(Records shown begins)

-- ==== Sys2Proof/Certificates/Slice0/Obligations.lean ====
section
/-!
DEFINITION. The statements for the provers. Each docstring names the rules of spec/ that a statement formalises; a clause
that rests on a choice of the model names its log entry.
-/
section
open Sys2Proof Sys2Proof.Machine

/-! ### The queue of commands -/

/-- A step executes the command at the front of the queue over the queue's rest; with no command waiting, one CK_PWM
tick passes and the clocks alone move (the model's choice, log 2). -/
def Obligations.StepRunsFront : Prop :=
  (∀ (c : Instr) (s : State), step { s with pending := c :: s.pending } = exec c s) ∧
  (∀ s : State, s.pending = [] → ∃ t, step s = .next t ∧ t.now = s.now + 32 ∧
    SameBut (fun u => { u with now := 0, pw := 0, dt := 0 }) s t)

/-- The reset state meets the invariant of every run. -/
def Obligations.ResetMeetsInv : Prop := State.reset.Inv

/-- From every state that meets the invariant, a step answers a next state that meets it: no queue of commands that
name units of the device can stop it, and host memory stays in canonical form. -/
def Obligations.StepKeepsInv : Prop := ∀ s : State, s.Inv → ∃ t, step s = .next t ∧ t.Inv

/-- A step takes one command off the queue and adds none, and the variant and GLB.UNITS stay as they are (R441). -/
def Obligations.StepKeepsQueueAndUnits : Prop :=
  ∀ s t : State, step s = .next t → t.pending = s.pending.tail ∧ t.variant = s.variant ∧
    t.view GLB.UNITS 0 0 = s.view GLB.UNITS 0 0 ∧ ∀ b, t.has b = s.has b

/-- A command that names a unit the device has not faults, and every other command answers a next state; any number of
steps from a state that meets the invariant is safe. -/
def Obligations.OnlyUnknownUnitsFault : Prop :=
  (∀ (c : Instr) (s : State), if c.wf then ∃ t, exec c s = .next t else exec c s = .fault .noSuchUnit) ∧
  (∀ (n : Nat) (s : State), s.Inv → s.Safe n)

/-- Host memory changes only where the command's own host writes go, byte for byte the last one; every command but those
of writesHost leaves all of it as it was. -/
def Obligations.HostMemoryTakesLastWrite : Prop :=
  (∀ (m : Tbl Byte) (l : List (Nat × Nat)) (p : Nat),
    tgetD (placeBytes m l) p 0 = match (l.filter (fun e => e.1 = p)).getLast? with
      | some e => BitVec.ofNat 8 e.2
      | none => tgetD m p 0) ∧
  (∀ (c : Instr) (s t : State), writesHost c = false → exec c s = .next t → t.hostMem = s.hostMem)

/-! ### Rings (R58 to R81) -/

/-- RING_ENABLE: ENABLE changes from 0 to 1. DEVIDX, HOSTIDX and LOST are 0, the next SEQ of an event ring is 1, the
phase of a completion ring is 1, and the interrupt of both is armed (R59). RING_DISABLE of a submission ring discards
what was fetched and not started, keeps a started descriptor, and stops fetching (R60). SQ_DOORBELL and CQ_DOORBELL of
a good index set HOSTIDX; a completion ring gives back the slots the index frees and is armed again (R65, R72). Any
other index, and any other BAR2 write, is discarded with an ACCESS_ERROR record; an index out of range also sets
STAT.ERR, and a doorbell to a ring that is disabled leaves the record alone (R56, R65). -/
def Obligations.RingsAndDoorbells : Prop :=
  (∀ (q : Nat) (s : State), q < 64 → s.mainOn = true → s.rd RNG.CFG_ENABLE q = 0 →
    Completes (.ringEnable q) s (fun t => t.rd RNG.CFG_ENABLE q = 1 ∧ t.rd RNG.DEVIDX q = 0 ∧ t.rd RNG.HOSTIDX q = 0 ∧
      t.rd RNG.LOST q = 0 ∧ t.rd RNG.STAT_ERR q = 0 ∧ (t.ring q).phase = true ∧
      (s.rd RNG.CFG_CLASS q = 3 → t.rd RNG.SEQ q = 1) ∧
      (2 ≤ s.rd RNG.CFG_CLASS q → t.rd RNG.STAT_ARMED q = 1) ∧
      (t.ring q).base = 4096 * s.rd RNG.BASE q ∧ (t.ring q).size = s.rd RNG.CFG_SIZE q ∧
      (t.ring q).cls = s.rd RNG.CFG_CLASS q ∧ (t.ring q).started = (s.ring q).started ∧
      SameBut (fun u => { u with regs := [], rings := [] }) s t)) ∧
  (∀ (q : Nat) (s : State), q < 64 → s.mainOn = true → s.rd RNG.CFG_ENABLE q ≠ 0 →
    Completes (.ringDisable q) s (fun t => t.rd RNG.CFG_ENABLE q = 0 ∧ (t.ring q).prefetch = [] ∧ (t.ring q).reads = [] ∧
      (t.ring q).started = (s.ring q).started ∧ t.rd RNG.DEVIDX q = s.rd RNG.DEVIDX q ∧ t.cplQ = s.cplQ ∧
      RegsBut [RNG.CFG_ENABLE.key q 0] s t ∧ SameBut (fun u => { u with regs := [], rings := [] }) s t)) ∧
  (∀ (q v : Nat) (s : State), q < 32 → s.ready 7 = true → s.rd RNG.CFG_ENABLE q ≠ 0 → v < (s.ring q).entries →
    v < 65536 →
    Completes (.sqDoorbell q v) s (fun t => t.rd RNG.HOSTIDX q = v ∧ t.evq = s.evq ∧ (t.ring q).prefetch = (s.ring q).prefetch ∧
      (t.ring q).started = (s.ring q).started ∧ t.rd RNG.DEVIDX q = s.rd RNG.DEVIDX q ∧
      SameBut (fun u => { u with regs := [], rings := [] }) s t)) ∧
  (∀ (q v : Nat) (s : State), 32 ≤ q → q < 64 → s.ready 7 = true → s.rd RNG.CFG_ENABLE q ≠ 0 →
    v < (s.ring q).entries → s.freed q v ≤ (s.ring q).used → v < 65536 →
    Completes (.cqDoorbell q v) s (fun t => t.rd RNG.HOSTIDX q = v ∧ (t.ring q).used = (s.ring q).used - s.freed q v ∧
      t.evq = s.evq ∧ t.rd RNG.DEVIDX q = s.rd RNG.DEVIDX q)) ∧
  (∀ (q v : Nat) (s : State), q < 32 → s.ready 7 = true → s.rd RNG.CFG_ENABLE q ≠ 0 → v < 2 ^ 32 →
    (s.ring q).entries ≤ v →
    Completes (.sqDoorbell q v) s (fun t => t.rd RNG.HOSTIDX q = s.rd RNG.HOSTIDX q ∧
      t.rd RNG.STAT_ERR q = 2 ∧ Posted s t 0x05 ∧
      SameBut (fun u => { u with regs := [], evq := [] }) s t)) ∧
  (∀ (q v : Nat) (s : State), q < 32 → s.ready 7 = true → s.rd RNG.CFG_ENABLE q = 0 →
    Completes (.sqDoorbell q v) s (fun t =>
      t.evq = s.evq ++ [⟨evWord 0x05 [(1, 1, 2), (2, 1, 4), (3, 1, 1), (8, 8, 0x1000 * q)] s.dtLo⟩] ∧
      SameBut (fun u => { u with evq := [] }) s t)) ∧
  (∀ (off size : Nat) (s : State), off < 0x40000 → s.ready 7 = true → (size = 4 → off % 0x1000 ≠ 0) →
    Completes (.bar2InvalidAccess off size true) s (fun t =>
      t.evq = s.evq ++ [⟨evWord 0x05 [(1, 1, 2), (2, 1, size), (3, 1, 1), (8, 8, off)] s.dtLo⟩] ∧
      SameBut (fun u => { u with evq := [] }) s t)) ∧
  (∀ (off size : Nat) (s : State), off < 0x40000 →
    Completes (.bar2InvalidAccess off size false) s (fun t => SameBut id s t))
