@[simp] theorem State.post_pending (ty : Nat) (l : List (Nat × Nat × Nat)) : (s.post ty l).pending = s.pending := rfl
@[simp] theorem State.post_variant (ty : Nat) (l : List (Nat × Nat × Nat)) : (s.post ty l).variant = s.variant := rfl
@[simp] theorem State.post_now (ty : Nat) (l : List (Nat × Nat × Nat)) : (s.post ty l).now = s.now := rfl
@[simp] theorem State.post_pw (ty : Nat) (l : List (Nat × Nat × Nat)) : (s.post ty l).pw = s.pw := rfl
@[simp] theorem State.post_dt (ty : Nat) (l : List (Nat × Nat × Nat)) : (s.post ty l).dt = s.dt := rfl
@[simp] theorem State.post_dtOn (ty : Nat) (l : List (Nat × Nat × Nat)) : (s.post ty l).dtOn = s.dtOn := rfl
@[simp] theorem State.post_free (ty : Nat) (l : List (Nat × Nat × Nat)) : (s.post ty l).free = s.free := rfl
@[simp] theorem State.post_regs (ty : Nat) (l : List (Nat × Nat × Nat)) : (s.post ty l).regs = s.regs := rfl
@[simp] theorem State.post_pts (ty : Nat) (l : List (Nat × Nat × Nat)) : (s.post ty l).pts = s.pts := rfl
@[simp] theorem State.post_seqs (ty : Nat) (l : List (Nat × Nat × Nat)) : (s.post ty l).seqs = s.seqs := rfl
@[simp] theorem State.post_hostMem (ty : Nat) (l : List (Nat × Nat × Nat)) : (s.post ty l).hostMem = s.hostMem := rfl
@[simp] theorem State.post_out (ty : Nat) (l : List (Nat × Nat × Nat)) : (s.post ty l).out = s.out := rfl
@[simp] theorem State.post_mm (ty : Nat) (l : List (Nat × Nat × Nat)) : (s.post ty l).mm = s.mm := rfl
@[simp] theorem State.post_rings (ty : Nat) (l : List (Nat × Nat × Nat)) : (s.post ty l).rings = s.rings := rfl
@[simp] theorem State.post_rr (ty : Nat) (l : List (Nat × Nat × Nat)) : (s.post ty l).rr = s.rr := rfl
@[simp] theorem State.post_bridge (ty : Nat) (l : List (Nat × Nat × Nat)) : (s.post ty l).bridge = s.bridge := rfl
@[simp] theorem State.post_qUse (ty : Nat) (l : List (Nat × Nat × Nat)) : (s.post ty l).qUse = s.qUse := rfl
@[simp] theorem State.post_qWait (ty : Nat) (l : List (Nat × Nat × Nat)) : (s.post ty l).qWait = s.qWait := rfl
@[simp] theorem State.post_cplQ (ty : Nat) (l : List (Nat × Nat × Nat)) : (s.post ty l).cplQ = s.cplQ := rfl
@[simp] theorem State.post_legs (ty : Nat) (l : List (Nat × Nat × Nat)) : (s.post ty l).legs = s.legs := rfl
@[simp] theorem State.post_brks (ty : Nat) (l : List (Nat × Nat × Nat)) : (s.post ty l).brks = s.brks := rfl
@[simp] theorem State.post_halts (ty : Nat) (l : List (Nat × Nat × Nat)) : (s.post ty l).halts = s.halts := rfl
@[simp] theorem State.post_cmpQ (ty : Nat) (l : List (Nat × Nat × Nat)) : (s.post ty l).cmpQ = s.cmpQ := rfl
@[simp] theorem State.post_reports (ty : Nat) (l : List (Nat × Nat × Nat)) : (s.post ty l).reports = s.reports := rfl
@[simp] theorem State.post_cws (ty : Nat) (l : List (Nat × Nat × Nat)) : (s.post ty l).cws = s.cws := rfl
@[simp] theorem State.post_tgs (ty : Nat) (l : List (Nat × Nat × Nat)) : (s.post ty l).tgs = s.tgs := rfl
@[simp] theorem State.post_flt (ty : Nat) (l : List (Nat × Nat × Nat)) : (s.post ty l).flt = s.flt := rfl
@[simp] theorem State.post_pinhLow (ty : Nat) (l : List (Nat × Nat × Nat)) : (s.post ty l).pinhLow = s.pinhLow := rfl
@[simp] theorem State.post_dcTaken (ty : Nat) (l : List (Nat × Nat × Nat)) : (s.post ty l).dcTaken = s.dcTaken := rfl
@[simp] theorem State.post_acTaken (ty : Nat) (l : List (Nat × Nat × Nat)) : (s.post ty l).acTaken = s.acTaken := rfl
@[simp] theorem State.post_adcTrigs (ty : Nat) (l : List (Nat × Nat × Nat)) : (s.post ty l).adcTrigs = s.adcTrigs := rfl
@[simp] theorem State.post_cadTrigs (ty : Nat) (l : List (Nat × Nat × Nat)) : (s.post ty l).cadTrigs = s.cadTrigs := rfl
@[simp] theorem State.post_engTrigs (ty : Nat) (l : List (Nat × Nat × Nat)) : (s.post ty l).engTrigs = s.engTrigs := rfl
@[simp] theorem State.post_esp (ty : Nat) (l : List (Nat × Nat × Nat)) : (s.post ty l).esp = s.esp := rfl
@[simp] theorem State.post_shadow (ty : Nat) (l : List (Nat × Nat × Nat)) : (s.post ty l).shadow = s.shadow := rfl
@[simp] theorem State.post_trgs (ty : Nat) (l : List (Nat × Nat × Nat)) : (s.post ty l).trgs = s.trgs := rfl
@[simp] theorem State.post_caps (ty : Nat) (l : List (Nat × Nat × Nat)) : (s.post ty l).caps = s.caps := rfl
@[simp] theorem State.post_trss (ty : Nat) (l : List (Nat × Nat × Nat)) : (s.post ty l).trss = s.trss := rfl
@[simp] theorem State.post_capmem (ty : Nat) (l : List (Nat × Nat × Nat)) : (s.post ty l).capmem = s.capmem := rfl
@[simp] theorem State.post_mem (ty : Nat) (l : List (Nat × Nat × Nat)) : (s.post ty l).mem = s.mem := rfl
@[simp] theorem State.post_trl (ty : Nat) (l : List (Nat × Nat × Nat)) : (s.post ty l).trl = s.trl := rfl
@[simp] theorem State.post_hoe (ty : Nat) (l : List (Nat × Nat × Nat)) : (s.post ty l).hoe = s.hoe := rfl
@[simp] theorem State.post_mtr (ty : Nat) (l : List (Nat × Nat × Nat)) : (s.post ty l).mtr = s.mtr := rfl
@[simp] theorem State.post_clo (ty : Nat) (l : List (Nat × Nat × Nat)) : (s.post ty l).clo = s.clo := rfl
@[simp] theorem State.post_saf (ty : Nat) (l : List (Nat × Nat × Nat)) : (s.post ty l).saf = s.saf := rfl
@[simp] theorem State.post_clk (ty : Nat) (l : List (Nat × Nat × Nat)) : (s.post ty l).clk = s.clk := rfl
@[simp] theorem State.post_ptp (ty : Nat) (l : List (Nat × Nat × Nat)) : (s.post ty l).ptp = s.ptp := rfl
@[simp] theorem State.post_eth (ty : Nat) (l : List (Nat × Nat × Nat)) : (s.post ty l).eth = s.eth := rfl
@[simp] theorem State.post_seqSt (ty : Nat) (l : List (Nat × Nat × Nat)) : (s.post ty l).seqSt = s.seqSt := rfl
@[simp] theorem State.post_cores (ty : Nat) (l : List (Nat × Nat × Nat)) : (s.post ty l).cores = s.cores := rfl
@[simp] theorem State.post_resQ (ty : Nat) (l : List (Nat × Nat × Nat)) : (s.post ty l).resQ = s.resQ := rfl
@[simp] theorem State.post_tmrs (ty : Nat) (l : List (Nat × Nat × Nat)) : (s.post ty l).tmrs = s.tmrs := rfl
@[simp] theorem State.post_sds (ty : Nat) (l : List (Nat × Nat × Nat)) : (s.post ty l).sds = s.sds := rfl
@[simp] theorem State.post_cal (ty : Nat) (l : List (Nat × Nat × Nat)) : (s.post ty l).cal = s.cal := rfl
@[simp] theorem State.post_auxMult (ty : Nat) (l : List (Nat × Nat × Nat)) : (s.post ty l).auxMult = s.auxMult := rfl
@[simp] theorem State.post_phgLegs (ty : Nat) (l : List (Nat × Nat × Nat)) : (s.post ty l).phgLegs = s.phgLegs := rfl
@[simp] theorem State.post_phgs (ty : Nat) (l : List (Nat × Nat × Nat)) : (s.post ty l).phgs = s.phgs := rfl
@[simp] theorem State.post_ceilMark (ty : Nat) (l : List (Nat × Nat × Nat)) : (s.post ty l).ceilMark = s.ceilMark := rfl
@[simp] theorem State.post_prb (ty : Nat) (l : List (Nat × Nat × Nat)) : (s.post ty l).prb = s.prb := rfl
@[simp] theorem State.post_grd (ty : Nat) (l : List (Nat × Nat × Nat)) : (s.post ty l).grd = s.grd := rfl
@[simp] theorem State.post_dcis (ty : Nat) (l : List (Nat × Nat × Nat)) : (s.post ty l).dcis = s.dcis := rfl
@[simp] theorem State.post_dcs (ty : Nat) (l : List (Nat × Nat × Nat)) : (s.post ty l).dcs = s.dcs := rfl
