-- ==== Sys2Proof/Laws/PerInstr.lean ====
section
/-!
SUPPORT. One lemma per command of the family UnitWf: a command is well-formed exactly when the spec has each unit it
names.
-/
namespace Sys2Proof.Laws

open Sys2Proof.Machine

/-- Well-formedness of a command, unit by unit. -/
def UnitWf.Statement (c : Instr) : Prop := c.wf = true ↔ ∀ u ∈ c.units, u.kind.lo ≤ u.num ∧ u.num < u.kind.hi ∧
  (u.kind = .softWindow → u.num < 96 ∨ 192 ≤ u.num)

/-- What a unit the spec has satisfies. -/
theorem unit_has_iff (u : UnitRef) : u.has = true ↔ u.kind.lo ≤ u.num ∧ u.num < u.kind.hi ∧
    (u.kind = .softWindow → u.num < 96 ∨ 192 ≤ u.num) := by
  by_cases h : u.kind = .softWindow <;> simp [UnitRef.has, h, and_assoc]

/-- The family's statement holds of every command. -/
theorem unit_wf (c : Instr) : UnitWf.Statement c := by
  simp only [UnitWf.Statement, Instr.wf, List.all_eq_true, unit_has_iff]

(Records shown ends)

*Requirement*: Repeat the entries above verbatim, but only from the line that has "s.clo := rfl" down to the line that has "s.clk := rfl", inclusive.

*Result of this task*:
@[simp] theorem State.post_clo (ty : Nat) (l : List (Nat × Nat × Nat)) : (s.post ty l).clo = s.clo := rfl
@[simp] theorem State.post_saf (ty : Nat) (l : List (Nat × Nat × Nat)) : (s.post ty l).saf = s.saf := rfl
@[simp] theorem State.post_clk (ty : Nat) (l : List (Nat × Nat × Nat)) : (s.post ty l).clk = s.clk := rfl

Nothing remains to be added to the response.